Thursday, March 18, 2010

WANTED: DISPOSABLE DIAPERS FOR ENGLISH CLASS

After a hard day’s labor in the classroom, I sometimes wonder how long it will take for my carefully planned lessons to utterly vanish from my students’ minds. Will some of them disappear from their lives as fast as short-lived spring breezes? Will some last only as long as the shapes of clouds, which fade away almost as fast as they form? Or, if I’m lucky, will some lessons be as enduring as banana peels, which experts tell us take up to five weeks to decompose? It’s an honest question to ask when you’re teaching teenagers, whose lives transform as swiftly as weather patterns. I spend many hours each week painstakingly preparing what I believe are significant lesson plans, but, in my more skeptical moments, I think I may as well be preparing significant bubbles to blow into the breeze.

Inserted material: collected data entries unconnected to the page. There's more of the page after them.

-- ==== Sys2Proof/Tests/Slice0.lean ====
section
/-! SUPPORT. Small tests, each one step or one function, their expected results from spec/95_test_vectors.md and the
worked examples of the rules; a smoke test of each well-formedness check; a word of each command written out from its
encoding; and a witness for the hypotheses of each statement. -/

namespace Sys2Proof.Tests

open Sys2Proof Sys2Proof.Machine

/-! ### Helpers -/

/-- The next state of an answer, if it is one. -/
def nextOf : Answer → Option State
  | .next s => some s
  | _       => none

/-- The response of the next state of an answer. -/
def respOf (a : Answer) : Option Response := (nextOf a).bind State.resp

/-- What a decoding gives, if it accepts. -/
def accepted : Except DecodeError Instr → Option Instr
  | .ok i    => some i
  | .error _ => none

/-- Why a decoding rejects, if it does. -/
def rejected : Except DecodeError Instr → Option DecodeError
  | .ok _    => none
  | .error e => some e

/-- A rendering's text, if it succeeds. -/
def textOf : Except RenderError Text → Option Text
  | .ok t    => some t
  | .error _ => none

/-- The small parameters DIMW 4, LENW 8. -/
def small (z : Bool) : Params := { dimw := 4, lenw := 8, zeroDimFault := z }

/-- The 3 x 10 grid with G[x][y] = 1 iff (x + y) mod 3 = 0 (spec/95 2.3). -/
def g310 : Grid Bit := Grid.ofFn 3 10 fun x y => (x + y) % 3 == 0

/-- The state that LDIMG of that grid leaves (spec/95 2.5): BITS `49 02 24 01 92 00`. -/
def bound : State :=
  { State.reset with
    w := 3, h := 10, valid := true, grid := g310.cols,
    bits := Memory.ofBytes [0x49#8, 0x02#8, 0x24#8, 0x01#8, 0x92#8, 0x00#8] }

/-- The operand rawB of spec/95 P2. -/
def rawB : Operand := .rawBytes [0xA5#8, 0xFF#8, 0x3C#8, 0x02#8, 0x7E#8]

/-- The operand imgC of spec/95 P3, column by column. -/
def imgC : PixBuf :=
  .gray ⟨4, 3, [[32#8, 0#8, 128#8], [31#8, 200#8, 0#8], [255#8, 32#8, 31#8], [0#8, 31#8, 33#8]]⟩

/-- A state whose host sends this command. -/
def sent (c : Command) : State := State.reset.issue c

/-! ### Well-formedness: an ill-formed term for each check -/

theorem test_wf_accepts : (Instr.ldimg (.pixBuf (.bin g310))).wellFormed Params.reference = true := by decide
theorem test_wf_missing_column : (Instr.quant (.pixBuf (.bin ⟨2, 1, [[true]]⟩))).wellFormed (small true) = false := by decide
theorem test_wf_short_column : (Instr.pack (.pixBuf (.bin ⟨1, 2, [[true]]⟩))).wellFormed (small true) = false := by decide
theorem test_wf_gray_shape : (Instr.quant (.pixBuf (.gray ⟨1, 1, []⟩))).wellFormed (small true) = false := by decide
theorem test_wf_other_shape : (Instr.ldimg (.pixBuf (.other ⟨0, 0, [[7]]⟩))).wellFormed (small true) = false := by decide
theorem test_wf_wide_width :
    (Instr.pack (.pixBuf (.bin ⟨16, 0, List.replicate 16 []⟩))).wellFormed (small true) = false := by decide
theorem test_wf_tall_height :
    (Instr.pack (.pixBuf (.bin ⟨0, 16, []⟩))).wellFormed (small true) = false := by decide
theorem test_wf_long_raw :
    (Instr.ldraw (.rawBytes [1#8, 2#8]) 1 1).wellFormed { dimw := 4, lenw := 1, zeroDimFault := true } = false := by decide
theorem test_wf_unpack_width : (Instr.unpack .unrecognized 256 1).wellFormed (small true) = false := by decide
theorem test_wf_ldraw_height : (Instr.ldraw .unrecognized 1 256).wellFormed (small true) = false := by decide
theorem test_wf_rdbit_row : (Instr.rdbit 0 256).wellFormed (small true) = false := by decide
theorem test_wf_rdpix_column : (Instr.rdpix 256 0).wellFormed (small true) = false := by decide
theorem test_wf_rdbyte_index : (Instr.rdbyte 256).wellFormed (small true) = false := by decide

/-! ### Decoding: words of spec/95 section 3, DIMW = 16 -/

theorem test_decode_quant :
    accepted (decode Params.reference ⟨0x000000000000000001, ⟨1#2, 2#2, 1, 1, [[70000]], []⟩⟩) =
      some (.quant (.pixBuf (.other ⟨1, 1, [[70000]]⟩))) := by decide
theorem test_decode_pack :
    accepted (decode Params.reference ⟨0x000000000000000002, ⟨1#2, 1#2, 1, 2, [[1, 0]], []⟩⟩) =
      some (.pack (.pixBuf (.bin ⟨1, 2, [[true, false]]⟩))) := by decide
theorem test_decode_unpack :
    accepted (decode Params.reference ⟨0x000000030000000403, ⟨2#2, 0#2, 0, 0, [], [5#8]⟩⟩) =
      some (.unpack (.rawBytes [5#8]) 4 3) := by decide
theorem test_decode_invert :
    accepted (decode Params.reference ⟨0x000000000000000004, OperandObject.zero⟩) = some .invert := by decide
theorem test_decode_ldimg :
    accepted (decode Params.reference ⟨0x000000000000000005, ⟨1#2, 0#2, 1, 2, [[31, 32]], []⟩⟩) =
      some (.ldimg (.pixBuf (.gray ⟨1, 2, [[31#8, 32#8]]⟩))) := by decide
theorem test_decode_ldraw :
    accepted (decode Params.reference ⟨0x000000090000000206, ⟨2#2, 0#2, 0, 0, [], [0xA5#8]⟩⟩) =
      some (.ldraw (.rawBytes [0xA5#8]) 2 9) := by decide
theorem test_decode_rdbit :
    accepted (decode Params.reference ⟨0x000000080000000107, OperandObject.zero⟩) = some (.rdbit 1 8) := by decide
theorem test_decode_rdpix :
    accepted (decode Params.reference ⟨0x000000080000000108, OperandObject.zero⟩) = some (.rdpix 1 8) := by decide
theorem test_decode_rdbyte :
    accepted (decode Params.reference ⟨0x000000000000000309, OperandObject.zero⟩) = some (.rdbyte 3) := by decide

/-- DIMW = 4: arg0 is bits [15:8], arg1 bits [23:16]. -/
theorem test_decode_other_width :
    accepted (decode (small true) ⟨0x090207, OperandObject.zero⟩) = some (.rdbit 2 9) := by decide
theorem test_decode_zero_word :
    rejected (decode Params.reference ⟨0, OperandObject.zero⟩) = some (.reservedOpcode 0#8) := by decide
theorem test_decode_first_reserved :
    rejected (decode Params.reference ⟨0x10A, OperandObject.zero⟩) = some (.reservedOpcode 0x0A#8) := by decide
theorem test_decode_kind_three :
    accepted (decode Params.reference ⟨1, ⟨3#2, 0#2, 0, 0, [], []⟩⟩) = some (.quant .unrecognized) := by decide
theorem test_decode_mode_three :
    accepted (decode Params.reference ⟨1, ⟨1#2, 3#2, 0, 5, [], []⟩⟩) = some (.quant .reservedMode) := by decide
theorem test_decode_missing_cells :
    rejected (decode Params.reference ⟨5, ⟨1#2, 0#2, 2, 1, [[31]], []⟩⟩) = some .malformedOperand := by decide
theorem test_decode_wide_gray_cell :
    rejected (decode Params.reference ⟨5, ⟨1#2, 0#2, 1, 1, [[256]], []⟩⟩) = some .malformedOperand := by decide
theorem test_decode_long_raw :
    rejected (decode { dimw := 4, lenw := 1, zeroDimFault := true } ⟨6, ⟨2#2, 0#2, 0, 0, [], [1#8, 2#8]⟩⟩) =
      some .malformedOperand := by decide
theorem test_table_word : decodeTableWord 8 0x04 = some .invert := by decide

/-- The format column of rule R53, the origin tag of rule R14. -/
theorem test_formats : Op.all.map Op.format = [.o, .o, .od, .n, .o, .od, .xy, .xy, .i] := by decide
theorem test_origin_code : Origin.code .img = 0#1 ∧ Origin.code .raw = 1#1 := by decide

/-! ### The layout: spec/95 2.1, rule R45 -/

theorem test_pad_height : [0, 1, 7, 8, 9, 15, 16, 17, 64].map padHeight = [0, 8, 8, 8, 16, 16, 16, 24, 64] := by decide
theorem test_num_bytes : numBytes 3 10 = 6 ∧ numBytes 5 7 = 5 ∧ numBytes 96 16 = 192 ∧ numBytes 9 0 = 0 := by decide
theorem test_bit_index : bitIndex 2 9 10 = 41 ∧ bitIndex 1 8 9 = 24 ∧ bitIndex 5 3 8 = 43 ∧ bitIndex 0 16 17 = 16 := by decide

/-! ### The commands -/

theorem test_quant_threshold :
    respOf (exec (.quant (.pixBuf (.gray ⟨2, 1, [[31#8], [32#8]]⟩))) State.reset) =
      some (.ok (.grid ⟨2, 1, [[false], [true]]⟩)) := by decide
theorem test_quant_type_before_zero : respOf (exec (.quant .reservedMode) State.reset) = some (.error .typeError) := by decide
theorem test_pack_two_by_nine :
    respOf (exec (.pack (.pixBuf (.bin (Grid.ofFn 2 9 fun _ _ => true)))) State.reset) =
      some (.ok (.packed ⟨2, 9, [0xFF#8, 0x01#8, 0xFF#8, 0x01#8]⟩)) := by decide
theorem test_pack_three_by_ten : (pack g310).bits = [0x49#8, 0x02#8, 0x24#8, 0x01#8, 0x92#8, 0x00#8] := by decide
theorem test_unpack_padding_dropped :
    respOf (exec (.unpack (.rawBytes [0xA5#8, 0xFF#8, 0x3C#8, 0x02#8]) 4 5) State.reset) =
      some (.ok (.grid ⟨4, 5, [[true, false, true, false, false], [true, true, true, true, true],
        [false, false, true, true, true], [false, true, false, false, false]]⟩)) := by decide
theorem test_unpack_short :
    respOf (exec (.unpack (.rawBytes [0xA5#8, 0xFF#8, 0x3C#8, 0x02#8]) 9 2) State.reset) =
      some (.error .valueError) := by decide
theorem test_invert_padding :
    (nextOf (exec .invert bound)).map (fun t => t.bits.bytes) =
      some [0xB6#8, 0xFD#8, 0xDB#8, 0xFE#8, 0x6D#8, 0xFF#8] := by decide
theorem test_invert_grid :
    (nextOf (exec .invert bound)).map (fun t => t.grid.head?) =
      some (some [false, true, true, false, true, true, false, true, true, false]) := by decide
theorem test_ldimg_image :
    (nextOf (exec (.ldimg (.pixBuf imgC)) State.reset)).map (fun t => (t.w, t.h, t.origin, t.bits.bytes)) =
      some (4, 3, .img, [0x05#8, 0x02#8, 0x03#8, 0x04#8]) := by decide
theorem test_ldimg_raw_operand : respOf (exec (.ldimg rawB) bound) = some (.error .typeError) := by decide
theorem test_ldraw_verbatim :
    (nextOf (exec (.ldraw rawB 2 9) State.reset)).map (fun t => (t.origin, t.grid, t.bits.bytes)) =
      some (.raw, [[true, false, true, false, false, true, false, true, true],
        [false, false, true, true, true, true, false, false, false]],
        [0xA5#8, 0xFF#8, 0x3C#8, 0x02#8]) := by decide
theorem test_ldraw_wide_argument : respOf (exec (.ldraw rawB 65536 1) bound) = some .refused := by decide
theorem test_rdbit_last_row : respOf (exec (.rdbit 0 9) bound) = some (.ok (.bit true)) := by decide
theorem test_rdbit_padding_row : respOf (exec (.rdbit 0 10) bound) = some .refused := by decide
theorem test_rdpix_column_two : respOf (exec (.rdpix 2 7) bound) = some (.ok (.bit true)) := by decide
theorem test_rdpix_out_of_range : respOf (exec (.rdpix 3 0) bound) = some .refused := by decide
theorem test_rdbyte_four : respOf (exec (.rdbyte 4) bound) = some (.ok (.byte 0x92#8)) := by decide
theorem test_rdbyte_six : respOf (exec (.rdbyte 6) bound) = some .refused := by decide

/-! ### The step -/

theorem test_step_runs_rdbyte : respOf (step (bound.issue ⟨0x109, OperandObject.zero⟩)) = some (.ok (.byte 0x02#8)) := by decide
theorem test_step_reserved : respOf (step (State.reset.withFetchWord 8 0x00)) = some .refused := by decide
theorem test_step_table_word : respOf (step (State.reset.withFetchWord 8 0x01)) = some (.error .typeError) := by decide
theorem test_step_reset :
    nextOf (step { bound with inbox := [.reset] }) = some State.reset := by decide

As Emily Dickinson would know, my students’ brains are “wider than the sky”, providing plenty of room for my diminutive lesson plans to drift away in the distance, pop, and pass away. However, there may be hope. Scanning the Internet this morning, I came upon the fact that disposable diapers take upwards of 500 years to decompose. If diapers can withstand the years, why not lessons on symbolism and semicolons? Perhaps, without my realizing it, the lessons I share with my students each day settle inside them like diapers at the dump, silently persisting, refusing to go away. Perhaps years from, even generations from now, the remnants of a lesson on using participles may give off steam enough to set some future life in a fresh direction.